The researchers were able to watch nerves regenerate - or not - because they had placed a jellyfish gene in the worms, which made the worms' nerve cells glow fluorescent green - easy to see when observed under a microscope.
They found the dlk-1 gene was crucial for regeneration because every time the scientists blocked it, nerve regeneration was halted.
More than One Way to Regenerate a Neuron
After identifying dlk-1, the biologists determined the effects of other genes on regeneration, allowing them to "map" genes and proteins involved in the regeneration pathway. The "core" of this pathway - including dlk-1 and three other genes - "activates this entire program of regeneration," Bastiani says.
"One of the coolest things is we can improve regeneration," Nix says. "We originally looked at loss of this gene, dlk-1. The loss blocks regeneration. We can cut the nerve in these mutants and they don't regenerate. So we see worms with nerve stumps that don't do anything. But when we overproduce dlk-1 - make an excess amount of it - then we see an improvement in regeneration."
Jorgensen - an investigator with the Howard Hughes Medical Institute - says that "normally, young worms regenerate really well; old worms don't regenerate at all. What we can do by overexpressing dlk-1 is make old worms regenerate like young worms."
The chain of events the researchers identified as playing an essential role in nerve regeneration is known as a "MAP kinase pathway." Various MAP kinases play roles in cell division, response to stress, and cell specialization, Jorgensen says.
The pathway discovered in the new study "is unique in that it is not used by the nervous system during normal embryo development, yet it is absolutely required for regeneration," Bastiani says. "Most of us believed that virtually everything we found in regeneration also would be involved in development. So it is surprising."

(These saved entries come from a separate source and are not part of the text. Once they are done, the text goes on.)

-- ==== Sys2Proof/Machine/Scalar.lean ====
section
/-! DEFINITION. Class 001: scalar instructions (R184 to R186). -/

namespace Sys2Proof.Machine

/-- A one-source scalar instruction (R184). -/
def scal1 (o : SOp1) (f : Word → Word) (s : State) : Out :=
  withReads { g := o.g, ss := [o.a] } s fun gid g eff s => .next (finishS s gid g eff o.d (f (g.sval o.a)))

/-- A two-source scalar instruction (R184). -/
def scal2 (o : SOp2) (f : Word → Word → Word) (s : State) : Out :=
  withReads { g := o.g, ss := [o.a, o.b] } s fun gid g eff s => .next (finishS s gid g eff o.d (f (g.sval o.a) (g.sval o.b)))

/-- A three-source scalar instruction (R184). -/
def scal3 (o : SOp3) (f : Word → Word → Word → Word) (s : State) : Out :=
  withReads { g := o.g, ss := [o.a, o.b, o.c] } s fun gid g eff s =>
    .next (finishS s gid g eff o.d (f (g.sval o.a) (g.sval o.b) (g.sval o.c)))

/-- `a < b` as a type reads them. -/
def wordLt (t : Fmt) (a b : Word) : Bool := if t == .i64 then a.slt b else a.ult b

/-- `smulhi`: bits 127:64 of the product. -/
def mulHi64 (t : Fmt) (a b : Word) : Word :=
  if t == .i64 then (a.signExtend 128 * b.signExtend 128).extractLsb' 64 64
  else (a.setWidth 128 * b.setWidth 128).extractLsb' 64 64

/-- A bit field of `a`: `n` bits at `pos`, extended (R186, R189). -/
def bitField (signed : Bool) (w : Nat) (a : BitVec 64) (pos n : Nat) : BitVec w :=
  if n = 0 then 0 else extend signed n w (a.toNat / 2 ^ pos)

/-- `sbfe` (R186): position in 5:0, length in 14:8. -/
def sbfeOf (t : Fmt) (a b : Word) : Word :=
  let pos := (b.extractLsb' 0 6 : BitVec 6).toNat
  let len := Nat.min (b.extractLsb' 8 7 : BitVec 7).toNat 64
  bitField (t == .i64) 64 a pos (Nat.min len (64 - pos))

/-- `sadd`. -/
def execSadd (o : SOp2) (s : State) : Out := scal2 o (fun a b => a + b) s
/-- `ssub`. -/
def execSsub (o : SOp2) (s : State) : Out := scal2 o (fun a b => a - b) s
/-- `smul`. -/
def execSmul (o : SOp2) (s : State) : Out := scal2 o (fun a b => a * b) s
/-- `smad`. -/
def execSmad (o : SOp3) (s : State) : Out := scal3 o (fun a b c => a * b + c) s
/-- `smulhi`. -/
def execSmulhi (o : SOp2) (s : State) : Out := scal2 o (mulHi64 o.ty) s
/-- `smin`. -/
def execSmin (o : SOp2) (s : State) : Out := scal2 o (fun a b => if wordLt o.ty b a then b else a) s
/-- `smax`. -/
def execSmax (o : SOp2) (s : State) : Out := scal2 o (fun a b => if wordLt o.ty a b then b else a) s
/-- `sand`. -/
def execSand (o : SOp2) (s : State) : Out := scal2 o (fun a b => a &&& b) s
/-- `sor`. -/
def execSor (o : SOp2) (s : State) : Out := scal2 o (fun a b => a ||| b) s
/-- `sxor`. -/
def execSxor (o : SOp2) (s : State) : Out := scal2 o (fun a b => a ^^^ b) s
/-- `sshl`: the amount is read unsigned. -/
def execSshl (o : SOp2) (s : State) : Out := scal2 o (fun a b => if 64 ≤ b.toNat then 0 else a <<< b.toNat) s
/-- `sshr`. -/
def execSshr (o : SOp2) (s : State) : Out := scal2 o (fun a b => if 64 ≤ b.toNat then 0 else a >>> b.toNat) s
/-- `ssar`. -/
def execSsar (o : SOp2) (s : State) : Out := scal2 o (fun a b => a.sshiftRight (Nat.min b.toNat 63)) s
/-- `scmp`. -/
def execScmp (o : SOp2) (cc : Cond) (s : State) : Out :=
  scal2 o (fun a b => if intCond cc (intOf o.ty a) (intOf o.ty b) then 1 else 0) s
/-- `ssel`. -/
def execSsel (o : SOp3) (s : State) : Out := scal3 o (fun a b c => if c ≠ 0 then a else b) s
/-- `smov`. -/
def execSmov (o : SOp1) (s : State) : Out := scal1 o (fun a => a) s
/-- `sli` (R186). -/
def execSli (k : BitVec 4) (d : SDst) (ty : Fmt) (v : BitVec 32) (s : State) : Out :=
  withReads { g := k } s fun gid g eff s =>
    .next (finishS s gid g eff d (if ty == .i64 then v.signExtend 64 else v.setWidth 64))
/-- `sli.pc` (R186). -/
def execSliPc (k : BitVec 4) (d : SDst) (v : BitVec 32) (s : State) : Out :=
  withReads { g := k } s fun gid g eff s => .next (finishS s gid g eff d (pcLine g.pc + sext32 v))
/-- `sbfe`. -/
def execSbfe (o : SOp2) (s : State) : Out := scal2 o (sbfeOf o.ty) s
/-- `spopc`. -/
def execSpopc (o : SOp1) (s : State) : Out := scal1 o (fun a => BitVec.ofNat 64 (popCount a 64)) s
/-- `sclz`. -/
def execSclz (o : SOp1) (s : State) : Out := scal1 o (fun a => BitVec.ofNat 64 (leadZeros a 64)) s

end Sys2Proof.Machine
end

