/-- CGEN, the retake's start generation, and EPOCH of an entry left standing (R94): an ordinary user write. -/
def standEntry (s : State) (l : Launch) (k : Nat) : State :=
  match readContEntry s l k with
  | .ok _ r =>
    match xlateWalk s l.ctx (l.cont + BitVec.ofNat 64 (256 * k)) false .write true with
    | .error _ => s
    | .ok x =>
      let w := recWord r 0
      let v := l.gen.toNat * 2 ^ 32 + w.toNat / 2 ^ 24 % 2 ^ 8 * 2 ^ 24 + s.epoch.toNat * 2 ^ 16 + w.toNat % 2 ^ 16
      ownWords s l.ctx x.pa [v]
  | _ => s

/-- STATE 4 (R42, R84): the generation advances, the state is written, and the launch is complete. Which comes first the manual leaves open:
the model advances first, so that the write of STATE 4 is stamped with the new value (DESIGN CHOICE, log 58). -/
def completeLaunch (s : State) (lid : Nat) : State := dropLaunch (setLaunchState (advanceGen s) lid 4) lid

/-- The window address that a home has to read at the far end before a retake is decided (R322). -/
def decisionFar (s : State) (l : Launch) : Option Nat :=
  match predFar s l with
  | some pa => some pa
  | none => (List.range (l.gx * l.gy * l.gz)).findSome? (fun k => match readContEntry s l k with
    | .far pa => some pa
    | _ => none)

/-- A decision has to use a poisoned word, of a continuity entry or of the stamp map (R339). -/
def decisionPoisoned (s : State) (l : Launch) : Bool :=
  (List.range (l.gx * l.gy * l.gz)).any (fun k => entryPoisoned s l k || (match readContEntry s l k with
    | .ok _ r => (entryRanges r).any (rangePoisoned s)
    | _ => false))

/-- The group that submitted a retake whose decision uses a poisoned word takes PIPEERR 6 at its next stop point (R339). -/
def notePoison (s : State) (l : Launch) : State :=
  match l.asker with
  | some gid => if decisionPoisoned s l then s.modGroup gid (fun g => { g with pipe := g.pipe ++ [(6, none)] }) else s
  | none => s

/-- RETAKE_DECISION (R92 to R94). A rejected predecessor rejects the retake (R36). -/
def execRetakeDecision (lid : Nat) (s : State) : Out :=
  .next (match s.launch? lid with
    | none => s
    | some l =>
      if !l.isRetake || l.decided || l.state ≠ 1 || l.clearing || l.issuer.isSome || l.reject ≠ 0 then s
      else if l.met5 then rejectLaunch s lid 8
      else if let some pa := decisionFar s l then missFar s l.ctx pa false
      else match predView s l with
        | .wait => s
        | .rejected => rejectLaunch s lid 8
        | .satisfied =>
          let rr := rerunSet s l
          let stand := (List.range (l.gx * l.gy * l.gz)).filter (fun k => !rr.contains k)
          let s1 := stand.foldl (fun s k => standEntry s l k) (notePoison s l)
          let s2 := s1.modLaunch lid (fun l => { l with decided := true, rerun := some rr })
          if rr.isEmpty then completeLaunch s2 lid else s2)

end Sys2Proof.Machine
end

He says while the dlk-1 gene is the most obvious target for new drugs to stimulate nerve regeneration, other genes in the pathway also could be potential targets.
Caution Urged as Hopes Have Been Dashed Before
Bastiani and Jorgensen say the new findings are particularly promising because another approach to spurring regeneration has failed to yield fruit.
About two decades ago, other researchers discovered that molecules in glial cells - which physically support nerve cells in the brain - inhibit regeneration of nerve cells in adult organisms.
Scientists "have hoped for many years that by being able to eliminate these molecules that inhibit regrowth, that we would be able to stimulate nerve regeneration," Jorgensen says. Mice treated with that approach so far have showed only mild improvement in nerve regeneration, says Bastiani.
Yet, the study found possible impediments to the new approach. To trigger regeneration, the DLK-1 protein (produced under orders from the dlk-1 gene) "has to act around the time of injury," Bastiani says. "This might be a real problem because, as a drug target, there might be a time window in which you have to activate this pathway to stimulate regeneration after a spinal cord injury."
If worms and other animals have genes like dlk-1 that can enhance nerve regeneration, why are those genes normally inactive or only somewhat active?
"You might argue there is a tradeoff between regeneration ability and maintenance and stability," Bastiani says. "The tradeoff for you and me is we want memories that last a lifetime," so stability of the nerve in our brain is desirable - not a lot of nerve turnover and regeneration. "The tradeoff is you lose the ability to regenerate robustly."